By Meredith Blake, Los Angeles Times
Lyricist Gerry Goffin, whose songwriting partnership in the early 1960s with then-wife Carole King yielded some of the most indelible hits of the era, died Thursday at home in Los Angeles, said his wife, Michelle Goffin. He was 75.
Michele Goffin said the death was due to natural causes. Among the hit songs Goffin wrote with King were “(You Make Me Feel Like) A Natural Woman,” sung by Aretha Franklin; “Take Good Care of My Baby,” performed by Bobby Vee; and “Up on the Roof,” sung by The Drifters.
But perhaps their most enduring song was their first smash hit. It was in 1960, not long after the couple had their first child. They were working for music producer Don Kirshner, whose publishing company Aldon Music was across Broadway from the famed Brill Building in Manhattan, home to numerous successful songwriters.
Goffin came home one night from a bowling excursion with his buddies to find a note on the tape recorder from King, asking him to write lyrics for a melody she had composed for the girl group the Shirelles. Goffin said the lyrics came easily.
“Tonight you’re mine, completely,
You give your love so sweetly,
Tonight, the light of love is in your eyes,
But will you love me tomorrow?”
“Will You Love Me Tomorrow,” which hit the top of the charts in January 1961, showcased Goffin’s sensitivity as a lyricist, a trait that would resonate in many of the duo’s best songs.
“His words expressed what so many people were feeling but didn’t know how to say,” said King in a statement Thursday.
Goffin was born on Feb. 11, 1939, in Brooklyn, N.Y., and began writing lyrics as a child. But he was a chemistry major at Queens College when he met fellow student and aspiring songwriter King, then known as Carol Klein. Despite his major, Goffin was working on a musical about beatniks, and was looking for someone to compose the music. King was looking for a partner to provide thoughtful lyrics for her infectious rock melodies.
The two struck up a creative partnership, meeting in the lounge at Queens College to write music together. “Eventually it came to be a boy-and-girl relationship,” Goffin recalled in a 2001 interview with Vanity Fair. “Eventually I began to lose heart in my play, and we stuck to writing rock ‘n’ roll.”
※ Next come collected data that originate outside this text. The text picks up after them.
/-- SET_SEASON, after the checks of R365. -/
def setSeason (e : SubEntry) (s : State) : Answer :=
  let k := parByte e 0
  let f := fld (parOf e) 1 6
  match seasonOf s k with
  | none => refuse s stRange
  | some c =>
    if c.xor ≠ s.season.cfg.xor || c.dlyTrim ≠ s.season.cfg.dlyTrim then refuse s stRestart
    else if s.host.serviceOnly && k ≠ 3 then refuse s stUnqualified
    else
      let n := if f = 0 then s.cal.frame + 2 else f
      { st := { s with season := { s.season with pending := some (k, n) } }, result := natLe 6 n }

/-- What the command tables say of SET_SEASON. -/
def cmdSetSeason (s : State) : MbxCmd :=
  { opcode := 0x0102, used := [(0, 7)],
    ranged := fun p => fld p 0 1 < 4 && (fld p 1 6 = 0 || s.cal.frame + 2 ≤ fld p 1 6),
    busy := fun s _ => s.season.pending.isSome || updEpochPending s }

/-- SET_SEASON. EPOCH is 0 or at least two frames ahead. -/
def execSetSeason (e : SubEntry) (s : State) : Out :=
  mailbox (cmdSetSeason s) e (setSeason e) s

/-- What a failed flash write leaves of a slot: the spec does not say, so whether the old image stays, and how much of the new one is
there, is free (log 40). -/
def tornSlot (s : State) (k : Nat) (img : List Byte) : State :=
  let (n, s) := draw s
  let (m, s) := draw s
  if Config.freeValue n % 2 = 0 then s
  else { s with season := { s.season with slots := tput s.season.slots k (img.take (Config.freeValue m % (img.length + 1))) } }

/-- SEASON_STORE, after the checks of R365. -/
def seasonStore (e : SubEntry) (flashFail : Bool) (s : State) : Answer :=
  let k := parByte e 0
  let img := bufAll s e
  let d := seasonBadBy (unitHeld s) s k img
  if d ≠ 0 then refuse s stRange (natLe 1 d)
  else if k = s.season.cfg.num || s.season.pending.any (fun p => p.1 = k) then refuse s stInUse
  else if flashFail then refuse (tornSlot s k img) stFlashFail
  else { st := { s with season := { s.season with slots := tput s.season.slots k img } }, result := natLe 1 0 }

/-- What the command tables say of SEASON_STORE. -/
def cmdSeasonStore : MbxCmd :=
  { opcode := 0x0103, used := [(0, 1)], buf := 1,
    ranged := fun p => fld p 0 1 < 4,
    busy := fun s _ => 2 ≤ s.upd.state && s.upd.state ≤ 4 }

/-- SEASON_STORE; from the load of an update until its window ends it is refused with BUSY (R418). -/
def execSeasonStore (e : SubEntry) (flashFail : Bool) (s : State) : Out :=
  mailbox cmdSeasonStore e (seasonStore e flashFail) s

/-- What the command tables say of SEASON_READ. -/
def cmdSeasonRead : MbxCmd := { opcode := 0x0104, used := [(0, 1)], early := true, buf := 2, ranged := fun p => fld p 0 1 < 4 }

/-- SEASON_READ: the stored image unchanged; an erased slot holds none. -/
def execSeasonRead (e : SubEntry) (s : State) : Out :=
  mailbox cmdSeasonRead e
    (fun s => { st := bufOut s e ((slotImage s (parByte e 0)).getD []) }) s

/-! ## Trigger outputs (R30) -/

/-- TRIG_PULSE_START: at Calend + OFFSET_US of the frame, once, an enabled trigger goes active. -/
def execTrigPulseStart (k : Nat) (s : State) : Out :=
  let t := tget s.trig k {}
  let due := s.cal.calend + t.offsetUs * 1000
  if 12 ≤ k || !t.en || !t.driven || t.active || s.cal.frame = 0 || (t.pulseStart = due && due ≠ 0) || s.cal.next ≤ due then done s s
  else done s { s with now := max s.now due, trig := tput s.trig k { t with active := true, pulseStart := due } }

/-- TRIG_PULSE_END: after WIDTH_US, or at the next Calend if that is earlier. -/
def execTrigPulseEnd (k : Nat) (s : State) : Out :=
  let t := tget s.trig k {}
  let due := min (t.pulseStart + t.widthUs * 1000) s.cal.next
  if !t.active then done s s else done s { s with now := max s.now due, trig := tput s.trig k { t with active := false } }

/-! ## Links and the surroundings report (R398) -/

/-- LENGTH_MM of a link from its loss in 0.1 dB (Table 21.9), rounded down and never below 0. -/
def lengthMm (link : Nat) (m : LinkMeasure) : Nat :=
  if link < 12 then (if m.rate = 0 then 0 else (m.lossX10 - 5) * 37500 / m.rate)
  else if link < 20 then (m.lossX10 - 10) * 5
  else
    let u := match m.rate with | 1 => 5 | 2 => 10 | 3 => 16 | 4 => 32 | 5 => 64 | _ => 0
    if u = 0 then 0 else (64 * m.lossX10 - 20 * u) * 20 / (9 * u)

/-- LINK_TRAINING: the measurements of a link as it trains. The PCIe endpoint then answers; with Configuration Request Retry Status until
stage 2 ends (R389, R392). -/
def execLinkTraining (link : Nat) (m : LinkMeasure) (s : State) : Out :=
  if s.inReset || s.railsLow || !(link < 12 || (16 ≤ link && link < 20) || link = 32) then done s s
  else
    let s1 := modLink s link (fun l =>
      { l with up := l.up || decide (12 ≤ link), lanes := m.lanes, rate := m.rate, skewPs := m.skewPs, lossX10 := m.lossX10, lengthMm := lengthMm link m,
               pSpeed := m.pSpeed, pWidth := m.pWidth, lp11 := m.lp11 })
    done s (if link ≠ 32 then s1
      else { s1 with host := { s1.host with linkUp := true, crs := s.host.bootError = 0 && s.host.bootStage < 3 } })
They married in August 1959.
Together, King and Goffin wrote more than 50 top-40 hits and became one of the most successful songwriting duos of the many working in and around the Brill Building. For a while, it seemed they could do no wrong, professionally. They even enlisted their baby-sitter, Eva Boyd (stage name, Little Eva), to sing their song “The Loco-Motion,” which became a No. 1 hit and spawned a dance craze.
Throughout the 1960s, Goffin and King’s music evolved with the changing tastes of the era, and their songs were recorded by artists as diverse as The Chiffons, Dusty Springfield, Vee, the Animals, and The Byrds.
But the King-Goffin marriage was troubled. Goffin struggled with mental health problems exacerbated by his use of hallucinogenic drugs; at one point, King made the anguished decision to admit him for shock therapy, an experience detailed in her memoir, A Natural Woman.
His extramarital relationship with singer Jeanie McCrea Reavis of the girl group The Cookies led to the birth of a daughter in 1964.
The fruitful but troubled relationship between King and Goffin, which ended in divorce in 1968 as their growing lifestyle differences became irreconcilable, is the subject of the current Broadway hit Beautiful: The Carole King Musical. The show won two Tonys earlier this month.
After the breakup, King went on to have a successful solo career. Her 1971 album Tapestry was one of the best-selling of all time.
Goffin wrote with several other collaborators, including Michael Masser, with whom he earned an Oscar nomination for “Theme From Mahogany (Do You Know Where You’re Going To)” sung by Diana Ross. Masser and Goffin also wrote “Saving All My Love for You,” for which Whitney Houston won her first Grammy in 1986.
And with Barry Goldberg, he wrote “I’ve Got To Use My Imagination” for Gladys Knight & The Pips and “It’s Not the Spotlight” for Rod Stewart. “Gerry was one of the greatest lyricists of all time and my true soul brother,” Goldberg said in a statement Thursday.
Goffin also released two solo albums, but they were not successful.
He and King were admitted into the Songwriters Hall of Fame in 1987 and the Rock and Roll Hall of Fame in 1990.
“Carole loved me for what I was,” Goffin said in a United Press International interview in 1996. “I’ve had a lot of guilt. It’s been almost 30 years, and I’m finally feeling expurgated.
“I feel like I’ve worked it off, but maybe you never work it off.”
Goffin is survived by his wife, Michele, whom he married in 1995; daughters Louise Goffin, Sherry Goffin Kondor, Dawn Reavis, Lauren Goffin; son Jesse Goffin; and brother Al Goffin.